*Task goal*
Using the entries that follow, write out the line containing "t => !t.writes.isEmpty", the line containing "def IdesRun.note (r", and every line between them, exactly and nothing else.

Stored dataset items:
/-- R246, R217: a buffered lock operation applied; a release of a word in memory is cumulative at `.dev`. -/
def State.applyLock (s : State) (o : Origin) (e : Entry) (op : LockOp) (d : Nat) : Applied :=
  let rel := !op.acquires && match e.place with | .mem _ => true | .spad _ => false
  match (if rel then s.effectAt o 4 else some s).bind (·.homeFirst o e.place 4) with
  | none => .stay
  | some s =>
  match s.lockAt o e.place op with
  | none => .stay
  | some (_, none) => .fault s { cause := 25, bad := e.va }
  | some (s1, some out) =>
    let sec := s.sectorOf o.blk e.place
    let word (s : State) : DWord := match s.block? o.blk with | some b => s.lockPublished b e.place | none => 0
    .done ((if word s == word s1 then s1 else s1.markWritten o.blk sec).lockDone o e op d (some out))

/-- R146: a buffered barrier operation applied to the live value. -/
def State.applyBarrier (s : State) (b : Block) (e : Entry) (op : BarOp) : Applied :=
  match e.place with
  | .mem _ => .done s
  | .spad off =>
    match op.step (b.live off) with
    | none => .fault s (barrierTrap e.va)
    | some v =>
      .done ((s.setLive b.id off v ((alGet off b.liveObj).elim 0 (·.2))).markWritten b.id (spadSector b.id off))

/-- R88: a buffered kick that faults leaves its destination as it was. -/
def State.kickFault (s : State) (b : Block) (o : Origin) (e : Entry) (d : Nat) (c : Trap) : Applied :=
  .fault (s.modPair b.id o.slot (Thread.unpend e d)) c

/-- R274: the binding of a queue to a microprogram is published. -/
def Block.publishQueue (b : Block) (id : Nat) : Block :=
  { b with queues := b.queues.map fun f => if f.bound = some id then { f with published := f.bound } else f }

/-- R228, R220, R274: a buffered kick applied; a microprogram that is loaded publishes the binding of its queue.
(Log entry 22 DEDUCED.) -/
def State.applyKick (s : State) (b : Block) (o : Origin) (e : Entry) (k : KickKind) (off d mode : Nat) : Applied :=
  match k with
  | .mig =>
    match s.kickMig b o.slot e off with
    | .wait => .stay
    | .fault c => s.kickFault b o e d c
    | .failed c _ => s.kickFault b o e d c
    | .done s' => .done (s'.fillRegs b.id o.slot d (words2 s.promise))
  | .launch =>
    match s.effectAt o 6 with
    | none => .stay
    | some s =>
      match s.launchStep b o.slot e off with
      | .error c => s.kickFault b o e d c
      | .ok none => .stay
      | .ok (some (s', v)) => .done (s'.fillRegs b.id o.slot d [v])
  | _ =>
    match s.kickEffect o e.stream with
    | none => .stay
    | some s =>
      if s.psmBusy b k off then .later
      else
        match s.kickEngine b o.slot e k off mode with
        | .wait => .stay
        | .fault c => s.kickFault b o e d c
        | .failed c _ => s.kickFault b o e d c
        | .done s' =>
          let s' := if k = .psm then s'.modBlock b.id fun b => b.publishQueue s.nextId else s'
          .done (s'.fillRegs b.id o.slot d (words2 s'.lastPromise))

/-- R257 steps 3 and 4: a buffered commit validated and applied, or discarded; either way the thread has decided and leaves its pinned
group. -/
def State.applyCommit (s : State) (b : Block) (tag : Option (Nat × Nat)) (id : Nat) : Applied :=
  match b.txn? id with
  | none => .done s
  | some x =>
    if x.reads.any (·.2) || !x.early.isEmpty then
      .done (s.modBlock b.id fun b => (b.unpinTxn x.slots).restartTxn id)
    else
      let s1 := x.writes.foldl (fun s w => match w.e.place, w.e.acc with
        | .spad off, .store bs _ _ => s.syncObjects b.id off bs.length
        | _, _ => s) s
      match s1.commitWrites b.id tag x.writes with
      | none => .stay
      | some s =>
        let s := x.writes.foldl (fun s w => s.markWritten b.id (s.sectorOf b.id w.e.place)) s
        .done (s.modBlock b.id fun b =>
          x.slots.foldl (fun b n => b.modThread n fun t => if t.live then t.release true else t) (b.dropTxn id))

/-- R227, R228: one buffered entry applied. -/
def State.applyEntry (s : State) (b : Block) (slot : Nat) (e : Entry) (tag : Option (Nat × Nat)) : Applied :=
  let r := s.recOf b
  let o := { s.origin b slot e tag with stream := persistStream e }
  match e.acc with
  | .store bs rel hint => s.applyStore o r e bs rel hint
  | .rmw op x y d => s.applyRmw o b e op x y d
  | .lock op d => s.applyLock o e op d
  | .arrive dr => s.applyBarrier b e (.arrive dr)
  | .bexpect n => s.applyBarrier b e (.expect n)
  | .kick k off d mode => s.applyKick b o e k off d mode
  | .marker sc => (s.effectAt o sc).elim .stay .done
  | .commit id => s.applyCommit b tag id
  | _ => .done s

/-! ### Applying the entries of a domain -/

/-- An entry leaves the buffer of its block. -/
def Block.unbuffer (b : Block) (x : BufEntry) : Block := { b with buf := b.buf.filter (· != x) }

/-- R138, R247: an entry is a store, or the commit of a transaction that has stored; an atomic on the scratchpad. -/
def Block.isStore (b : Block) (x : BufEntry) : Bool :=
  match x.e.acc with
  | .store _ _ _ => true
  | .commit id => (b.txn? id).any fun t => !t.writes.isEmpty
  | _ => false
def BufEntry.spadRmw (x : BufEntry) : Bool := match x.e.acc, x.e.place with | .rmw _ _ _ _, .spad _ => true | _, _ => false

/-- R138: the scratchpad atomics of a list of entries that stand before its last store are put after it, in their order; every other entry
keeps its place. (Log entry 72 DEDUCED.) -/
def Block.atomicsLast (b : Block) (l : List BufEntry) : List BufEntry :=
  let k := l.length - (l.reverse.takeWhile fun x => !b.isStore x).length
  (l.take k).filter (fun x => !x.spadRmw) ++ (l.take k).filter BufEntry.spadRmw ++ l.drop k

/-- R227, R138: the entries of a block in the order an ides applies them: in ascending thread number and program order, but for the
scratchpad atomics, which follow every store of the quantum. (Log entries 23 DEDUCED, 72 DEDUCED.) -/
def Block.idesOrder (b : Block) : List BufEntry := b.atomicsLast (b.slots.flatMap fun n => b.buf.filter (·.slot == n))

/-- A fault of an entry, and one left for the next ides, are noted. -/
def IdesRun.note (r : IdesRun) (blk : Nat) (x : BufEntry) (c : Trap) : IdesRun :=
  { r with faults := r.faults ++ [{ blk := blk, slot := x.slot, trap := c, pc := x.e.pc, word := x.e.word }] }
def IdesRun.pass (r : IdesRun) (blk : Nat) (x : BufEntry) : IdesRun := { r with passed := r.passed ++ [(blk, x.slot, x.e.seq)] }

/-- R227: entries of a block applied in order, up to one that waits; the last part says that none did. (Log entry 23 DEDUCED.) -/
def State.applyEntries (s : State) (blk : Nat) (tag : Option (Nat × Nat)) : List BufEntry → IdesRun → State × IdesRun × Bool
  | [], run => (s, run, true)
  | x :: r, run =>
    match s.block? blk with
    | none => (s, run, true)
    | some b =>
      if run.passed.contains (blk, x.slot, x.e.seq) then s.applyEntries blk tag r run
      else
        match s.applyEntry b x.slot x.e tag with
        | .done s' => (s'.modBlock blk fun b => b.unbuffer x).applyEntries blk tag r run
        | .fault s' c => (s'.modBlock blk fun b => b.unbuffer x).applyEntries blk tag r (run.note blk x c)
        | .later => s.applyEntries blk tag r (run.pass blk x)
        | .stay => (s, run, false)

/-- R227: the entries of the blocks of a domain, in ascending block id. (Log entry 23 DEDUCED.) -/
def State.applyBlocks (s : State) (tag : Option (Nat × Nat)) : List Nat → IdesRun → State × IdesRun × Bool
  | [], run => (s, run, true)
  | blk :: r, run =>
    match s.applyEntries blk tag ((s.block? blk).elim [] Block.idesOrder) run with
    | (s, run, true) => s.applyBlocks tag r run
    | x => x

/-! ### Publishing and waking -/

/-- R137: what engines wrote to the scratchpad becomes part of the published contents. -/
def State.publishBytes (s : State) (blk : Nat) : State :=
  match s.block? blk with
  | none => s
  | some b =>
    (b.spadEng.reverse.foldl (fun s x => s.spadWrite blk x.1 [x.2]) s).modBlock blk fun b => { b with spadEng := [], spadOps := [] }

/-- R146: the published form of a live value: bytes counted down and not yet completed are added back. -/
def publishedObj (v : DWord) (counted : Nat) : DWord := if boKind v then boCount (boPhase v) (boRemain v + counted) else v

/-- R146: live objects are published. -/
def State.publishObjects (s : State) (blk : Nat) : State :=
  match s.block? blk with
  | none => s
  | some b =>
    let s := b.liveObj.foldl (fun s x => s.spadWrite blk x.1 (leBytes (publishedObj x.2.1 x.2.2).toNat 8)) s
    s.modBlock blk fun b => { b with liveObj := b.liveObj.filter fun x => x.2.2 != 0 }

/-- R229: a sleeping thread wakes at this ides. -/
def Sleep.wakesAt (sl : Sleep) (time : Nat) : Bool :=
  sl.fired || (match sl.deadline with | some d => decide (d ≤ time) | none => false)

/-- R242, R252: a sleeper goes on: a whole retry restarts, a lock operation or `bwait` executes again. -/
def Thread.wake (t : Thread) : Thread :=
  match t.status with
  | .sleep sl => { (t.setStatus .run) with pc := sl.restart.getD t.pc, pcHi := 0 }
  | _ => t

*Problem solution*
  | .commit id => (b.txn? id).any fun t => !t.writes.isEmpty
  | _ => false
def BufEntry.spadRmw (x : BufEntry) : Bool := match x.e.acc, x.e.place with | .rmw _ _ _ _, .spad _ => true | _, _ => false

/-- R138: the scratchpad atomics of a list of entries that stand before its last store are put after it, in their order; every other entry
keeps its place. (Log entry 72 DEDUCED.) -/
def Block.atomicsLast (b : Block) (l : List BufEntry) : List BufEntry :=
  let k := l.length - (l.reverse.takeWhile fun x => !b.isStore x).length
  (l.take k).filter (fun x => !x.spadRmw) ++ (l.take k).filter BufEntry.spadRmw ++ l.drop k

/-- R227, R138: the entries of a block in the order an ides applies them: in ascending thread number and program order, but for the
scratchpad atomics, which follow every store of the quantum. (Log entries 23 DEDUCED, 72 DEDUCED.) -/
def Block.idesOrder (b : Block) : List BufEntry := b.atomicsLast (b.slots.flatMap fun n => b.buf.filter (·.slot == n))

/-- A fault of an entry, and one left for the next ides, are noted. -/
def IdesRun.note (r : IdesRun) (blk : Nat) (x : BufEntry) (c : Trap) : IdesRun :=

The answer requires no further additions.